Tot op heden hadden verdachten het recht om aanwezig te zijn bij de behandeling van hun strafzaak maar hadden zij, ook als zij gedetineerd waren, de mogelijkheid om daar vanaf te zien. Dit was slechts anders voor verdachten wiens voorlopige hechtenis was geschorst onder de voorwaarde dat ze aan iedere oproep van politie en justitie gehoor dienden te geven. Daarnaast bestond voor de rechter al de mogelijkheid om te bepalen dat een verdachte op een zitting aanwezig diende te zijn, bijvoorbeeld tijdens het gebruik van het spreekrecht (artikel 278, tweede lid Sv).
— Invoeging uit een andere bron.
-- ==== Sys2Proof/Machine/Control.lean ====
section
/-! DEFINITION. Family 7 but for the privileged rows: transfers, EXIT, ELECT, GETSYS, TRAP, RTT, SPAWN, SPAWNC and UINT
(R233 to R245). -/
namespace Sys2Proof.Machine

/-- The misaligned-target trap of active lanes (R234, R306). -/
def Ctx.badTarget (x : Ctx) (target : Nat → Word) : Option Trap :=
  match x.lanes.filter (fun l => (target l).toNat % 8 != 0) with
  | [] => none
  | l :: r => some ⟨1, 0, maskOf x.g.width (fun i => (l :: r).contains i), BitVec.ofNat 64 (target l).toNat, 0, 0, 0⟩

/-- The active lanes leave the clause for their targets (R233). -/
def Ctx.goTo (x : Ctx) (g : Group) (target : Nat → Word) : Group :=
  (x.lanes.foldl (fun h l => h.transferTo (1#64 <<< l) (target l)) g).leave x.act

/-- A transfer (R233, R234); `link`: CALL's register. -/
def Ctx.transfer (x : Ctx) (target : Nat → Word) (link : Option Nat) : Res :=
  match x.badTarget target with
  | some tr => .trap tr
  | none => x.okGroup (fun g =>
      let h := match link with
        | some n => x.lanes.foldl (fun k l => k.vset n l x.c.nextStart) g
        | none => g
      x.goTo h target)

/-- The target of a relative transfer (R233). -/
def Ctx.relTarget (x : Ctx) (off : Word) : Word := BitVec.ofNat 32 x.c.start + off

/-- BRA (R233). -/
def execBra (g : Guard) (off : Word) (s : State) : Host.Outcome State Fault Refusal :=
  issue (.bra g off) noDyn (fun _ => []) (fun x => x.transfer (fun _ => x.relTarget off) none) s

/-- BRX (R233). -/
def execBrx (g : Guard) (lnk : BitVec 8) (s : State) : Host.Outcome State Fault Refusal :=
  issue (.brx g lnk) noDyn (fun _ => [⟨1, .op (.v lnk) 1, true⟩]) (fun x => x.transfer (fun l => x.g.vget lnk.toNat l) none) s

/-- CALL (R233). -/
def execCall (g : Guard) (lnk : BitVec 8) (off : Word) (s : State) : Host.Outcome State Fault Refusal :=
  issue (.call g lnk off) noDyn (fun _ => [⟨0, .op (.v lnk) 1, false⟩])
    (fun x => x.transfer (fun _ => x.relTarget off) (some lnk.toNat)) s

/-- RET (R233). -/
def execRet (g : Guard) (lnk : BitVec 8) (s : State) : Host.Outcome State Fault Refusal :=
  issue (.ret g lnk) noDyn (fun _ => [⟨1, .op (.v lnk) 1, true⟩]) (fun x => x.transfer (fun l => x.g.vget lnk.toNat l) none) s

/-- EXIT (R36, R235, R308): in a handler it is fatal, or ends a killed group. -/
def Ctx.exit (x : Ctx) : Res :=
  if !x.any then .ok x.s
  else if x.g.gsrH then
    .hold (if x.g.killed then x.s.endGroup x.g.gid else x.s.fatal x.g x.g.entryCls x.g.entrySub true)
  else
    let s1 := x.s.modGroup x.g.gid (fun g => (g.arriveAt x.act exitedVpc).leave x.act)
    let s2 := (s1.modTask x.t.uid (fun t => t.lanesGone x.g.num x.act)).settleBarriers x.t.uid
    .ok (s2.endIfExited x.g.gid)

/-- EXIT (R36, R235). -/
def execExit (g : Guard) (s : State) : Host.Outcome State Fault Refusal :=
  issue (.exit g) noDyn (fun _ => []) Ctx.exit s

/-- ELECT (R236): 1 in the lowest active lane. -/
def execElect (g : Guard) (d : Opnd) (s : State) : Host.Outcome State Fault Refusal :=
  intLanes (.elect g d) d [] (fun x l => bit (l == x.lanes.getD 0 0)) s

/-- YIELD (R237) changes no architectural state. -/
def execYield (g : Guard) (s : State) : Host.Outcome State Fault Refusal :=
  issue (.yield g) noDyn (fun _ => []) (fun x => .ok x.s) s

/-- NOP (R237). -/
def execNop (g : Guard) (s : State) : Host.Outcome State Fault Refusal :=
  issue (.nop g) noDyn (fun _ => []) (fun x => .ok x.s) s

/-! ### System values (R17, R62) -/

/-- %core of a core (R17). -/
def sysCore (core : Nat) : Nat := if isService core then core - 384 else core

/-- %team: a grid team's linear index; for other tasks it is computed from the record's coordinates (R62). -/
def sysTeam (t : Task) (l : Launch) : Nat :=
  if t.team then t.linear else (t.cont.x + l.gx * (t.cont.y + l.gy * t.cont.z)) % 2 ^ 32

/-- The value of a selector in a lane (R62). -/
def Ctx.sysVal (x : Ctx) (v : SysVal) (lane : Nat) : Nat :=
  match v with
  | .lane => lane
  | .group => x.g.num
  | .team => sysTeam x.t x.l
  | .core => sysCore x.g.core
  | .die => dieOf x.g.core
  | .pair => if isService x.g.core then 2 ^ 32 - 1 else x.g.core / 2
  | .gridx => x.t.cont.x
  | .gridy => x.t.cont.y
  | .gridz => x.t.cont.z
  | .tick => x.s.tick.toNat
  | .vi => x.t.vi

/-- The destination of GETSYS as an operand. -/
def sysOpnd : SysDst → Opnd
  | .v n => .v n
  | .s n => .s n

/-- GETSYS (R62, R238). -/
def execGetsys (g : Guard) (v : SysVal) (d : SysDst) (s : State) : Host.Outcome State Fault Refusal :=
  issue (.getsys g v d) noDyn (fun _ => namesA (sysOpnd d) []) (fun x =>
    .ok (x.s.setGroup (match d with
      | .v _ => x.laneWise (sysOpnd d) (fun l => (x.sysVal v l % 2 ^ 32, 0))
      | .s _ => x.laneWise64 (sysOpnd d) (fun l => x.sysVal v l)))) s

/-! ### TRAP and RTT -/

/-- TRAP (R239): the handler is entered with return past this instruction. -/
def execTrap (g : Guard) (code : BitVec 24) (s : State) : Host.Outcome State Fault Refusal :=
  issue (.trap g code) noDyn (fun _ => []) (fun x =>
    if !x.any then .ok x.s
    else .hold (x.s.takeTrap x.g x.t ⟨10, 0, x.act, 0, BitVec.ofNat 64 code.toNat, 0, 0⟩ (x.returnPoint true) x.c.lanes)) s

/-- RTT (R240, R307): illegal outside a handler; it ends a killed group. Fills that the handler has made possible start again
(R186). -/
def execRtt (g : Guard) (s : State) : Host.Outcome State Fault Refusal :=
  issue (.rtt g) (fun x => !x.g.gsrH) (fun _ => []) (fun x =>
    if !x.any then .ok x.s
    else .hold (if x.g.killed then x.s.endGroup x.g.gid else (x.s.returnFromTrap x.g x.t).fillWaited x.g.core)) s

/-! ### SPAWN and SPAWNC -/

/-- A segment fault of a G offset of n bytes that must be a multiple of m (R244). -/
def Ctx.gFault (x : Ctx) (off n m : Nat) (aligned : Nat) : Option Trap :=
  if (x.g.seg 0).2.toNat < off + n then some ⟨2, 0, x.act, BitVec.ofNat 64 off, 0, 0, 0⟩
  else if aligned % m ≠ 0 then some ⟨2, 2, x.act, BitVec.ofNat 64 off, 0, 0, 0⟩
  else none

/-- The lower subcode of two segment faults of one instruction (R64). -/
def lowerFault (a b : Option Trap) : Option Trap :=
  match a, b with
  | some p, some q => some (if q.sub < p.sub then q else p)
  | some p, none => some p
  | none, b => b

/-- One access of the whole issue at a G offset. -/
def Ctx.once (x : Ctx) (off : Nat) : Acc := ⟨x.lanes.getD 0 0, x.act, off⟩

/-- The G offset of a virtual address. -/
def Ctx.gOffset (x : Ctx) (va : Nat) : Nat := ((va : Int) - (x.g.seg 0).1.toNat) % 2 ^ 64 |>.toNat

/-- A queue selector that names no enabled queue (R244). -/
def Ctx.badQueue (x : Ctx) (ub : Nat) : Bool := decide (16 ≤ ub) || !x.s.queueOn x.t.vi ub

/-- The record of SPAWN or SPAWNC and its join counter, after the checks of R242 to R244 in the order of R303; the third
part is the counter of SPAWNC. -/
structure SpawnArgs where
  rec0 : List Byte
  join : Option Located
  counter : Option Located
  deriving DecidableEq, Repr

/-- Read a located range as the group does. -/
def Ctx.current (x : Ctx) (s : State) (k : Located) : List Byte := (x.readAt s.mem [] s false k).2

/-- The checks of SPAWN and SPAWNC: `deep` is SPAWN's depth check, `uc` SPAWNC's counter. -/
def Ctx.spawnChecks (x : Ctx) (ua ub : Nat) (uc : Option Nat) (deep : Bool) : Except Trap SpawnArgs :=
  let cf := match uc with | some c => x.gFault c 4 4 c | none => none
  match lowerFault (x.gFault ua 64 64 ua) cf with
  | some tr => .error tr
  | none =>
    if deep && decide (8 ≤ x.t.cont.depth) then .error (trapOf 8 0 x.act)
    else match x.locate 0 64 .read false [x.once ua], x.locate 0 4 .read false ((uc.toList).map x.once) with
      | .error tr, _ => .error tr
      | .ok _, .error tr => .error tr
      | .ok rs, .ok cs =>
        match memPoison x.s x.agent x.t.vi (rs ++ cs) with
        | some tr => if x.badQueue ub then .error (engineTrap 1) else .error tr
        | none =>
          let rec0 := rs.flatMap (fun k => x.current x.s k)
          let j := field rec0 0x30 8
          let off := x.gOffset j
          let jf := if j = 0 then none else x.gFault off 4 4 j
          match jf with
          | some tr => .error tr
          | none =>
            let js := if j = 0 ∨ !deep then .ok [] else x.locate 0 4 .rmw true [x.once off]
            match js with
            | .error tr => .error tr
            | .ok ks =>
              let full := ks.any (fun k => leNat (x.current x.s k) == 2 ^ 32 - 1)
              if full && (memPoison x.s x.agent x.t.vi ks).isNone then .error (trapOf 8 1 x.act)
              else if x.badQueue ub then .error (engineTrap 1)
              else match memPoison x.s x.agent x.t.vi ks with
                | some tr => .error tr
                | none => .ok ⟨rec0, ks.head?, cs.head?⟩

/-- The launch pointer a child takes (R242, R243). -/
def Ctx.childLaunch (x : Ctx) (rec0 : List Byte) : DWord :=
  let l := field rec0 0x38 8
  if l = 0 then x.t.cont.launch else BitVec.ofNat 64 l

/-- The spawner's launch record, for a child whose record names none (R68). -/
def Ctx.ownLaunch (x : Ctx) (rec0 : List Byte) : Option Launch := if field rec0 0x38 8 = 0 then some x.l else none

/-- The state in which an instruction that reads memory for itself issues: the group's posted REDs and stores are performed (R40,
R195), which may happen at any time. -/
def Ctx.settled (x : Ctx) : Ctx :=
  { x with s := (x.s.performReds (fun r => r.gid == x.g.gid)).deliverWhere (fun q => q.gid == x.g.gid) }

/-- SPAWN's effect in a settled state (R242). -/
def Ctx.spawn (x : Ctx) (rel : Rel) (ub ua : Nat) : Res :=
  if !x.any then .ok x.s
  else if x.orderWaits true then x.again
  else match x.spawnChecks ua ub none true with
    | .error tr => .trap tr
    | .ok a =>
      let s1 := match rel with | some sc => x.s.release x.g x.t sc | none => x.s
      let s2 := match a.join with
        | some k => (x.atomLocated s1 .add32 k ⟨k.acc, 0, 1, 0⟩).1
        | none => s1
      match s2.enqueueTask x.t.vi x.t.grid ub (patchCont a.rec0 (x.t.cont.depth + 1) (some false) (x.childLaunch a.rec0))
          x.t.service x.t.privileged (x.ownLaunch a.rec0) with
      | some s3 => .ok s3
      | none => x.again

/-- The name of a virtual interface's counter for registrations (R31). -/
def counterKey (vi : Nat) (k : Located) : Nat :=
  match k.parts with
  | p :: _ => if p.2.2.remote then remoteKey vi p.1 else p.2.2.pa
  | [] => 0

/-- SPAWNC's effect in a settled state (R243). -/
def Ctx.spawnc (x : Ctx) (rel : Rel) (uc ub ua : Nat) : Res :=
  if !x.any then .ok x.s
  else if x.orderWaits true then x.again
  else match x.spawnChecks ua ub (some uc) false with
    | .error tr => .trap tr
    | .ok a =>
      let s1 := match rel with | some sc => x.s.release x.g x.t sc | none => x.s
      let bs := patchCont a.rec0 x.t.cont.depth (some true) (x.childLaunch a.rec0)
      let zero := a.counter.all (fun k => leNat (x.current s1 k) == 0)
      if zero then
        match s1.enqueueTask x.t.vi x.t.grid ub bs x.t.service x.t.privileged (x.ownLaunch a.rec0) with
        | some s2 => .ok s2
        | none => x.again
      else
        let r : Reg31 := { vi := x.t.vi, grid := x.t.grid, counter := (a.counter.map (counterKey x.t.vi)).getD 0, queue := ub, bytes := bs
                           service := x.t.service, privileged := x.t.privileged, launch := x.ownLaunch a.rec0, due := none }
        .ok { s1 with regs31 := s1.regs31 ++ [r] }

/-- SPAWN (R241, R242). -/
def execSpawn (g : Guard) (rel : Rel) (ub ua : BitVec 6) (s : State) : Host.Outcome State Fault Refusal :=
  issue (.spawn g rel ub ua) noDyn (fun _ => [uName 1 ua, uName 2 ub]) (fun x => x.settled.spawn rel (x.u ub) (x.u ua)) s

/-- SPAWNC (R241, R243). -/
def execSpawnc (g : Guard) (rel : Rel) (uc ub ua : BitVec 6) (s : State) : Host.Outcome State Fault Refusal :=
  issue (.spawnc g rel uc ub ua) noDyn (fun _ => [uName 1 ua, uName 2 ub, uName 3 uc])
    (fun x => x.settled.spawnc rel (x.u uc) (x.u ub) (x.u ua)) s

/-- UINT (R245): a release at .sys, then the interrupt is posted. -/
def execUint (g : Guard) (payload : BitVec 24) (sa : BitVec 6) (s : State) : Host.Outcome State Fault Refusal :=
  issue (.uint g payload sa) noDyn (fun _ => [uName 1 sa]) (fun x =>
    if !x.any then .ok x.s
    else x.afterRelease .sys (fun s1 =>
      let n : Interrupt := { vi := x.t.vi, base := (s1.viOf x.t.vi).uintBase, target := x.u sa % 256, payload := payload
                             team := sysTeam x.t x.l, core := sysCore x.g.core, group := x.g.num }
      .ok { s1 with host := { s1.host with interrupts := s1.host.interrupts ++ [n] } })) s

end Sys2Proof.Machine
end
De verschijningsplicht is onderdeel van de Wet uitbreiding slachtofferrechten. Achtergrond van de verschijningsplicht is, zo blijkt uit de toelichtingen van de Minister, dat slachtoffers meer recht wordt gedaan nu ze hiermee de gelegenheid krijgen om verdachten in persoon te vertellen wat het misdrijf bij hen heeft aangericht. Daarnaast biedt een verschijningsplicht de rechter en officier van justitie de mogelijkheid om verdachten zelf te ondervragen. Dit zou bijdragen aan de waarheidsvinding, aldus de Minister.
Deze wetswijziging staat op gespannen voet met de onschuldpresumptie (het vermoeden van onschuld). Een verdachte wordt nu verplicht op een openbare terechtzitting te verschijnen en aldaar een (veelal beschuldigende) spreekrechtverklaring van een slachtoffer aan te horen terwijl de schuld van de verdachte nog niet is vastgesteld. Dit knelt des te meer nu het maar sterk de vraag is of met deze verschijningsplicht daadwerkelijk meer recht wordt gedaan aan slachtoffers en bij wordt gedragen aan de waarheidsvinding. Zo is verplichte verschijning zeker niet altijd in het belang van het slachtoffer. Denk daarbij bijvoorbeeld aan de situatie waarbij het slachtoffer zijn of haar slachtofferverklaring tegen een ongeïnteresseerde verdachte uit die daar enkel zit vanwege de verschijningsplicht. Dit zal in de meeste gevallen eerder leiden tot (nieuwe) victimisatie dan tot een tevreden gevoel aan de kant van het slachtoffer. Een vergelijkbare situatie geldt bij de vermeende bijdrage aan de waarheidsvinding. Het is moeilijk voorstelbaar dat een zwijgende verdachte enkel vanwege een verschijningsplicht een andere proceshouding aan zal nemen. Een verdachte die voornemens is een verklaring af te leggen, zou uit zichzelf al van zijn aanwezigheidsrecht gebruik willen maken, daar lijkt geen verschijningsplicht voor nodig.
Tegen deze achtergrond blijft het moeilijk te begrijpen waarom de reeds bestaande mogelijkheden voor een rechter om een verdachte in passende gevallen op een zitting aanwezig te laten zijn onvoldoende zijn geacht en deze algemene verplichting in de wet is opgenomen.
Een schrale troost, de voormalig minister voor Rechtsbescherming, Weerwind, heeft al toegezegd dat in 2026 zal worden geëvalueerd wat de effecten van de verschijningsplicht zijn op het slachtoffer, de verdachte, de betrokken organisaties en de veiligheid van de omgeving door de vervoersbewegingen.2
- Het gaat om de misdrijven genoemd in artikel 51e Sv en de misdrijven opgenomen in de artikelen 141, eerste lid en tweede lid, onder 1, 181, eerste en tweede lid, 182, eerste lid en tweede lid, onder 1, 248c, 252, tweede lid, 290, 296, eerste en tweede lid of 301, eerste lid, van het Wetboek van Strafrecht (Sv).
- Eerste Kamerstukken, Vergaderjaar 2022-2023, 35349, nr. I.